■ **Requirement**: All lines from the first line of the material up to and including the line with "FSpec.one CTX_CAP_CRED .ro" must be copied exactly, and no others.

BEGIN

/-- Field tables of the Context block (R620). -/
def rowsContext0 : List Row := [
  ⟨0x80000, 256, 128, false,
      FSpec.one CTX_STATE_AGE .ro .none 0 65535 ++
      FSpec.one CTX_STATE_LCAUSE .ro .none 0 15 ++
      FSpec.one CTX_STATE_PENDMAP .ro .none 0 1 ++
      FSpec.one CTX_STATE_REQUIRED .ro .image 0 1 ++
      FSpec.one CTX_STATE_LISTED .ro .image 0 1 ++
      FSpec.one CTX_STATE_STATE .ro .none 0 15⟩,
  ⟨0x80004, 256, 128, false,
      FSpec.one CTX_ID_LO .ro .image 0 4294967295⟩,
  ⟨0x80008, 256, 128, false,
      FSpec.one CTX_ID_HI .ro .image 0 4294967295⟩,
  ⟨0x8000C, 256, 128, false,
      FSpec.one CTX_CAP_TLOSS .ro .none 0 255 ++
      FSpec.one CTX_CAP_NSL .ro .none 0 255 ++
      FSpec.one CTX_CAP_CRED .ro .none 0 255 ++
      FSpec.one CTX_CAP_CAP .ro .none 0 255⟩,
  ⟨0x80010, 256, 128, false,
      FSpec.one CTX_BIND_TRET .ro .image 0 65535 ++
      FSpec.one CTX_BIND_VALID .ro .none 0 1 ++
      FSpec.one CTX_BIND_LOCK .ro .image 0 1 ++
      FSpec.one CTX_BIND_LANE .ro .image 0 255⟩,
  ⟨0x80014, 256, 128, false,
      FSpec.one CTX_CMD_RESUME .wo .none 0 1 ++
      FSpec.one CTX_CMD_RETIRE .wo .none 0 1⟩,
  ⟨0x80018, 256, 128, false,
      FSpec.one CTX_RELOC_RESULT .rc .none 0 15 ++
      FSpec.one CTX_RELOC_GO .ka .none 0 1 ++
      FSpec.one CTX_RELOC_TARGET .krw .none 0 255⟩,
  ⟨0x8001C, 256, 128, false,
      FSpec.one CTX_HROUTE_BRACE .rw .none 0 15 ++
      FSpec.one CTX_HROUTE_BEN .rw .none 0 1 ++
      FSpec.one CTX_HROUTE_TCHEN .rw .none 0 15 ++
      FSpec.one CTX_HROUTE_TRACE .rw .none 0 15⟩,
  ⟨0x80020, 256, 128, false,
      FSpec.one CTX_PROG_BUDGET .ro .none 0 16383 ++
      FSpec.one CTX_PROG_BMBX .ro .none 0 1 ++
      FSpec.one CTX_PROG_SLACK .ro .none 0 1 ++
      FSpec.one CTX_PROG_FILL .ro .none 0 3 ++
      FSpec.one CTX_PROG_ASPECT .ro .none 0 1⟩,
  ⟨0x80024, 256, 128, false,
      FSpec.one CTX_PSTAT_EXHAUST .rc .none 0 255 ++
      FSpec.one CTX_PSTAT_EXCEPT .rc .none 0 15 ++
      FSpec.one CTX_PSTAT_SAFEREQ .ro .none 0 1 ++
      FSpec.one CTX_PSTAT_FILLDONE .ro .none 0 1 ++
      FSpec.one CTX_PSTAT_LASTCYC .ro .none 0 65535⟩,
  ⟨0x80028, 256, 128, false,
      FSpec.one CTX_MBX_PDROP .rc .none 0 255 ++
      FSpec.one CTX_MBX_PCOUNT .ro .none 0 31⟩,
  ⟨0x80040, 256, 128, false,
      FSpec.one CTX_GANG_EN .ro .image 0 1 ++
      FSpec.one CTX_GANG_GANG .ro .image 0 15⟩]

/-- Field tables of the Context block (R620). -/
def rowsContext1 : List Row := [
  ⟨0x80080, 256, 128, false,
      FSpec.one CTX_ASPECT_MINGAP .rw .image 0 255 ++
      FSpec.one CTX_ASPECT_CMD .ro .none 0 15 ++
      FSpec.one CTX_ASPECT_FB .ro .none 0 15 ++
      FSpec.one CTX_ASPECT_UMAX .ro .none 0 7 ++
      FSpec.one CTX_ASPECT_SAFE .ro .image 0 1⟩,
  ⟨0x80084, 256, 128, false,
      FSpec.one CTX_PROOF_CFG_SUMEN .rw .image 0 1 ++
      FSpec.one CTX_PROOF_CFG_FAILLIM .rw .image 1 15 ++
      FSpec.one CTX_PROOF_CFG_EVEN .rw .image 0 15 ++
      FSpec.one CTX_PROOF_CFG_TSW .rw .image 0 63 ++
      FSpec.one CTX_PROOF_CFG_W .rw .image 5 80⟩,
  ⟨0x80088, 256, 128, false,
      FSpec.one CTX_PROVEN .rc .none 0 4294967295⟩,
  ⟨0x8008C, 256, 128, false,
      FSpec.one CTX_PFAIL_REJECT .rc .none 0 255 ++
      FSpec.one CTX_PFAIL_LATE .rc .none 0 255 ++
      FSpec.one CTX_PFAIL_SILENT .rc .none 0 255 ++
      FSpec.one CTX_PFAIL_CONTRA .rc .none 0 255⟩,
  ⟨0x80090, 256, 128, false,
      FSpec.one CTX_PAUX_CELLACT .rc .none 0 255 ++
      FSpec.one CTX_PAUX_STRAY .rc .none 0 255 ++
      FSpec.one CTX_PAUX_MAPERR .rc .none 0 15 ++
      FSpec.one CTX_PAUX_OVFL .rc .none 0 15 ++
      FSpec.one CTX_PAUX_SUBST .rc .none 0 255⟩,
  ⟨0x80094, 256, 128, false,
      FSpec.one CTX_PLAST0 .ro .none 0 4294967295⟩,
  ⟨0x80098, 256, 128, false,
      FSpec.one CTX_PLAST1 .ro .none 0 4294967295⟩,
  ⟨0x88000, 0, 1, false,
      FSpec.one (fun _ => CTX_PROOF_ROUTE_REN) .rw .none 0 1 ++
      FSpec.one (fun _ => CTX_PROOF_ROUTE_FAILONLY) .rw .none 0 1 ++
      FSpec.one (fun _ => CTX_PROOF_ROUTE_RACE) .rw .none 0 15 ++
      FSpec.one (fun _ => CTX_PROOF_ROUTE_DROPS) .rc .none 0 65535⟩,
  ⟨0x88010, 4, 4, false,
      FSpec.array CTX_PFAIL_MAP 32 .w1c .none⟩,
  ⟨0x88020, 0, 1, false,
      FSpec.one (fun _ => CTX_ADMIT_CFG_LOSTDARK) .ro .image 12 255 ++
      FSpec.one (fun _ => CTX_ADMIT_CFG_RMISS) .ro .image 1 15 ++
      FSpec.one (fun _ => CTX_ADMIT_CFG_BINDLEAD) .ro .image 4 15 ++
      FSpec.one (fun _ => CTX_ADMIT_CFG_CRED) .ro .image 4 64 ++
      FSpec.one (fun _ => CTX_ADMIT_CFG_POLICY) .rw .image 0 2⟩,
  ⟨0x88024, 0, 1, false,
      FSpec.one (fun _ => CTX_MAPVER_PVALID) .ro .none 0 1 ++
      FSpec.one (fun _ => CTX_MAPVER_WAITING) .ro .none 0 1 ++
      FSpec.one (fun _ => CTX_MAPVER_PEND) .ro .none 0 255 ++
      FSpec.one (fun _ => CTX_MAPVER_CUR) .ro .none 0 255⟩,
  ⟨0x88028, 0, 1, false,
      FSpec.one (fun _ => CTX_PEND_LO) .ro .none 0 4294967295⟩]

/-- Field tables of the Context block (R620). -/
def rowsContext2 : List Row := [
  ⟨0x8802C, 0, 1, false,
      FSpec.one (fun _ => CTX_PEND_HI) .ro .none 0 4294967295⟩,
  ⟨0x88030, 0, 1, false,
      FSpec.one (fun _ => CTX_PEND_INFO_DEPTH) .ro .none 0 15 ++
      FSpec.one (fun _ => CTX_PEND_INFO_VALID) .ro .none 0 1 ++
      FSpec.one (fun _ => CTX_PEND_INFO_LANE) .ro .none 0 255⟩,
  ⟨0x88034, 0, 1, false,
      FSpec.one (fun _ => CTX_APPROVE_RESULT) .rc .none 0 15 ++
      FSpec.one (fun _ => CTX_APPROVE_DENY) .wo .none 0 1 ++
      FSpec.one (fun _ => CTX_APPROVE_APPROVE) .wo .none 0 1 ++
      FSpec.one (fun _ => CTX_APPROVE_CTX) .wo .none 0 255⟩,
  ⟨0x88038, 0, 1, false,
      FSpec.one (fun _ => CTX_REFUSE_LOG_COUNT) .rc .none 0 255 ++
      FSpec.one (fun _ => CTX_REFUSE_LOG_REASON) .ro .none 0 15 ++
      FSpec.one (fun _ => CTX_REFUSE_LOG_LANE) .ro .none 0 255⟩,
  ⟨0x88040, 4, 4, false,
      FSpec.array CTX_MEMBER 32 .ro .none⟩,
  ⟨0x88050, 4, 4, false,
      FSpec.array CTX_MEMBER_PEND 32 .ro .none⟩]

def rowsContext : List Row := rowsContext0 ++ rowsContext1 ++ rowsContext2

/-- Field tables of the Terp block (R620). -/
def rowsTerp0 : List Row := [
  ⟨0x90000, 0, 1, false,
      FSpec.one (fun _ => DIKE_CTRL_FCLR) .ka .none 0 1 ++
      FSpec.one (fun _ => DIKE_CTRL_SWAP) .ka .none 0 1 ++
      FSpec.one (fun _ => DIKE_CTRL_ARM) .wo .none 0 1⟩,
  ⟨0x90004, 0, 1, false,
      FSpec.one (fun _ => DIKE_STATUS_STOPCAUSE) .ro .none 0 15 ++
      FSpec.one (fun _ => DIKE_STATUS_RESULT) .rc .none 0 15 ++
      FSpec.one (fun _ => DIKE_STATUS_ARMED) .ro .none 0 1 ++
      FSpec.one (fun _ => DIKE_STATUS_ONLINE) .ro .none 0 1 ++
      FSpec.one (fun _ => DIKE_STATUS_BANK) .ro .none 0 1 ++
      FSpec.one (fun _ => DIKE_STATUS_SWAPPEND) .ro .none 0 1 ++
      FSpec.one (fun _ => DIKE_STATUS_CHECKED) .ro .none 0 3 ++
      FSpec.one (fun _ => DIKE_STATUS_STATE) .ro .none 0 3 ++
      FSpec.one (fun _ => DIKE_STATUS_PC) .ro .none 0 32767⟩,
  ⟨0x90008, 0, 1, false,
      FSpec.one (fun _ => DIKE_CFG_CRET) .ro .safety 0 64 ++
      FSpec.one (fun _ => DIKE_CFG_CYCLE) .ro .safety 25 2000⟩,
  ⟨0x9000C, 0, 1, false,
      FSpec.one (fun _ => DIKE_RETAIN_WRET) .ro .safety 0 2048 ++
      FSpec.one (fun _ => DIKE_RETAIN_MRET) .ro .safety 0 8192⟩,
  ⟨0x90010, 0, 1, false,
      FSpec.one (fun _ => DIKE_LOAD_MAX) .rc .none 0 65535 ++
      FSpec.one (fun _ => DIKE_LOAD_LAST) .ro .none 0 65535⟩,
  ⟨0x90014, 0, 1, false,
      FSpec.one (fun _ => DIKE_CYCCNT_K) .ro .none 0 4294967295⟩,
  ⟨0x90018, 0, 1, false,
      FSpec.one (fun _ => DIKE_SAFEOUT_MASK) .ro .safety 0 65535⟩,
  ⟨0x9001C, 0, 1, false,
      FSpec.one (fun _ => DIKE_SAFEIN_MASK) .ro .safety 0 16777215⟩,
  ⟨0x90020, 0, 1, false,
      FSpec.one (fun _ => DIKE_PWIN_ADDR_A) .krw .none 0 32767⟩,
  ⟨0x90024, 0, 1, false,
      FSpec.one (fun _ => DIKE_PWIN_DATA_D) .ka .none 0 4294967295⟩,
  ⟨0x90028, 0, 1, false,
      FSpec.one (fun _ => DIKE_PLEN_N) .krw .none 0 65535⟩,
  ⟨0x9002C, 0, 1, false,
      FSpec.one (fun _ => DIKE_PCRC_C) .krw .none 0 4294967295⟩]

END

■ **Output for this task**:
/-- Field tables of the Context block (R620). -/
def rowsContext0 : List Row := [
  ⟨0x80000, 256, 128, false,
      FSpec.one CTX_STATE_AGE .ro .none 0 65535 ++
      FSpec.one CTX_STATE_LCAUSE .ro .none 0 15 ++
      FSpec.one CTX_STATE_PENDMAP .ro .none 0 1 ++
      FSpec.one CTX_STATE_REQUIRED .ro .image 0 1 ++
      FSpec.one CTX_STATE_LISTED .ro .image 0 1 ++
      FSpec.one CTX_STATE_STATE .ro .none 0 15⟩,
  ⟨0x80004, 256, 128, false,
      FSpec.one CTX_ID_LO .ro .image 0 4294967295⟩,
  ⟨0x80008, 256, 128, false,
      FSpec.one CTX_ID_HI .ro .image 0 4294967295⟩,
  ⟨0x8000C, 256, 128, false,
      FSpec.one CTX_CAP_TLOSS .ro .none 0 255 ++
      FSpec.one CTX_CAP_NSL .ro .none 0 255 ++
      FSpec.one CTX_CAP_CRED .ro .none 0 255 ++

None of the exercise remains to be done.